Wij moeten datgene wat Jehovah goedkeurt, niet veroordelen en evenmin datgene wat Jehovah veroordeelt, goedkeuren. In de Bijbel wordt gesproken over „onredelijke dieren, welke van nature worden geboren om te worden gevangen en vernietigd.” Sommigen beweren dat dit alleen van toepassing is na de vloed van Noachs dagen. Maar dit was ook zo in Eden, toen „Jehovah God er toe overging lange klederen van vellen te maken voor Adam en voor zijn vrouw en hen te kleden.” Eveneens lang voor de vloed, werd Abel goedgekeurd omdat hij een dierlijk slachtoffer bracht, terwijl de afgekeurde Kaïn geen aandeel had in het doden van dieren opdat deze geofferd konden worden, maar bloedeloze vruchten van het veld offerde. — 2 Petr. 2:12; Gen. 3:21; 4:3-5, NW.

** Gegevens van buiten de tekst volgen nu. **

/-! ## Queues (R380 to R385) -/

theorem queue_of_queues {s t : State} (h : t.store.queues = s.store.queues) (k : Nat) : t.queue k = s.queue k := by unfold State.queue; rw [h]

theorem setPool_store (used : Nat) (s : State) : ∃ low, (setPool used s).store =
    { s.store with poolUsed := used, poolHigh := max s.store.poolHigh used, poolLow := low } := by
  unfold setPool
  extract_lets _ s1
  split
  · exact ⟨true, by rw [(raise_same ..).2.2.2.2.2.2.2.2.2.2.2.2.2.1]⟩
  · split
    · exact ⟨false, rfl⟩
    · exact ⟨s.store.poolLow, rfl⟩

/-- A pop changes of the store the queue it pops, what was popped, the moves and the pool, of which it takes nothing. -/
theorem popQueue_store (q : Nat) (damaged : Bool) (s : State) : ∃ moves used high low, used ≤ s.store.poolUsed ∧ (popQueue q damaged s).store =
    { s.store with queues := Table.set s.store.queues q ((s.queue q).pop damaged).2 {}, popped := some (q, ((s.queue q).pop damaged).1),
                   moves := moves, poolUsed := used, poolHigh := high, poolLow := low } := by
  unfold popQueue
  extract_lets x
  obtain ⟨out, y⟩ := x.pop damaged
  dsimp -zeta only
  extract_lets s0 _ s1 s2
  have hs2 : ∃ used high low, used ≤ s.store.poolUsed ∧ s2.store = { s1.store with poolUsed := used, poolHigh := high, poolLow := low } := by
    unfold s2
    split
    · exact ⟨_, _, _, le_rfl, rfl⟩
    · obtain ⟨low, h⟩ := setPool_store (s1.store.poolUsed - 1) s1
      exact ⟨_, _, low, Nat.sub_le .., h⟩
  obtain ⟨used, high, low, hle, h2⟩ := hs2
  refine ⟨s1.store.moves, used, high, low, hle, ?_⟩
  have hs1 : s2.store = _ := h2
  split
  · rw [(satEvent_beside ..).1, h2]; rfl
  · rw [(satEvent_beside ..).1, h2]; rfl

theorem popQueue_popped (q : Nat) (damaged : Bool) (s : State) : (popQueue q damaged s).store.popped = some (q, ((s.queue q).pop damaged).1) := by
  obtain ⟨_, _, _, _, -, h⟩ := popQueue_store q damaged s
  rw [h]

theorem popQueue_queue (q k : Nat) (damaged : Bool) (s : State) :
    (popQueue q damaged s).queue k = if k = q then ((s.queue q).pop damaged).2 else s.queue k := by
  obtain ⟨_, _, _, _, -, h⟩ := popQueue_store q damaged s
  have hqueues : (popQueue q damaged s).store.queues = (s.setQueue q ((s.queue q).pop damaged).2).store.queues := by rw [h]; rfl
  rw [queue_of_queues hqueues, State.setQueue_queue]

theorem popQueue_self (q : Nat) (damaged : Bool) (s : State) : (popQueue q damaged s).queue q = ((s.queue q).pop damaged).2 := by
  rw [popQueue_queue, if_pos rfl]

theorem Undisturbed.popQueue {q : Nat} {damaged : Bool} {s t : State} (h : Undisturbed s t) : Undisturbed s (popQueue q damaged t) := by
  unfold Machine.popQueue
  extract_lets x
  obtain ⟨out, y⟩ := x.pop damaged
  dsimp -zeta only
  extract_lets s0 _ s1 s2
  have h1 : Undisturbed s s1 := h.update rfl
  have h2 : Undisturbed s s2 := .ite h1 h1.setPool
  split <;> exact h2.satEvent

Na de Vloed werd het de mens toegestaan dieren om verscheidene redenen te doden. De Mozaïsche wet eiste dat er verschillende soorten van dieren werden geslacht om te worden geofferd, en dierenhuiden of leer werden op juiste wijze gebruikt niet alleen voor klederen maar ook voor zulke dingen als schoenen, gordels, zakken, schrijfmateriaal en onderdelen voor de tabernakel en andere benodigdheden (Lev. 1:5, 10, 14; 13:59; Ezech. 16:10; Mark. 6:9; 2 Kon. 1:8; Matth. 3:4; 9:17, NW; 2 Tim. 4:13; Ex. 26:14; Num. 4:6-14). Wanneer een dier iemand doodde, moest het sterven: „Ingeval een os een man of een vrouw zou spietsen en die persoon werkelijk sterft, moet de os zonder mankeren worden gestenigd.” Wanneer dieren de bezittingen van de mens vernielden of het veldgewas verwoestten, konden ze gevangen en gedood worden: „Vangt gijlieden ons de vossen, de kleine vossen, die de wijngaarden verderven, want onze wijngaarden hebben jonge druifjes.” — Ex. 21:28, NW; Klaagl. 2:15.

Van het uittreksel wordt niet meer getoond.